Data extracted from a collection:
....................

-- ==== Sys2Proof/Safety/Host.lean ====
section
/-! DEFINITION. What the claims say of a request of the host driver that core 2 serves, and of its reply (R388, R389). -/
namespace Sys2Proof.Machine

/-- The oldest request is `m`, of code `code`, with nothing but zeros outside the given fields; the host interface is released, no
answer is owed and the channel of replies has room. -/
abbrev Asks (s : State) (m : BitVec 512) (rest : List (BitVec 512)) (code : Nat) (fields : List (Nat × Nat)) : Prop :=
  s.boot = 6 ∧ s.hostIn = m :: rest ∧ msgCode m = code ∧ msgZero m fields = true ∧ s.hostWait = [] ∧ s.hostOut.length < 16

/-- The request is one of a registered process that is not being torn down. -/
abbrev OfProcess (s : State) (m : BitVec 512) : Prop := closingP s (msgPasid m) = false ∧ (tabFind s.procs (msgPasid m)).isSome

/-- The request has been taken and answered: core 2 is the sender, code, tag and PASID are the request's, the status is `st`, the
parameters are `fields` (offset, bytes, value), and every other byte is zero (R388, R389). -/
abbrev Answered (s t : State) (m : BitVec 512) (rest : List (BitVec 512)) (st : Nat) (fields : List (Nat × Nat × Nat)) : Prop :=
  ∃ r, t.hostIn = rest ∧ t.hostOut = s.hostOut ++ [r] ∧ t.hostWait = [] ∧ msgNat r 0 1 = 2 ∧ msgCode r = msgCode m ∧
    msgNat r 2 2 = st ∧ msgNat r 4 4 = msgNat m 4 4 ∧ msgPasid r = msgPasid m ∧
    (∀ f ∈ fields, msgNat r f.1 f.2.1 = f.2.2 % 256 ^ f.2.1) ∧
    ∀ i, 12 ≤ i → i < 64 → (∀ f ∈ fields, i < f.1 ∨ f.1 + f.2.1 ≤ i) → msgNat r i 1 = 0

/-- The tables from root table `root` map the page of an address to frame `ppn`, by a leaf of 4 KiB with flags `fl`, every table and the page
in HBM and no byte of a table among those named (R35, R387). -/
def MapsOutside (s : State) (root va ppn fl : Nat) (named : Nat → Prop) : Prop :=
  ∃ tb : Nat → Nat, tb 4 = root ∧ (∀ k ≤ 4, tb k * 4096 + 4096 ≤ Config.hbmBytes ∧ ∀ o < 4096, ¬ named (tb k * 4096 + o)) ∧
    (∀ k < 4, homeNat s 8 (tb (k + 1) * 4096 + va / 2 ^ (21 + 9 * k) % 512 * 8) = tb k * 2 ^ 10 + 1) ∧
    homeNat s 8 (tb 0 * 4096 + va / 4096 % 512 * 8) = ppn * 2 ^ 10 + fl ∧ fl < 256 ∧ fl % 2 = 1 ∧ fl / 2 % 8 ∉ [0, 2, 6] ∧
    ppn * 4096 + 4096 ≤ Config.hbmBytes ∧ canonical va = true
/-- The same, whatever bytes the tables hold their entries in. -/
abbrev HartMaps (s : State) (root va ppn fl : Nat) : Prop := MapsOutside s root va ppn fl (fun _ => False)

end Sys2Proof.Machine
end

....................

EXERCISE REQUIREMENTS:
From the entries above, say how many lines contain "with". Only the number is wanted.

RESULT OF THE EXERCISE:
2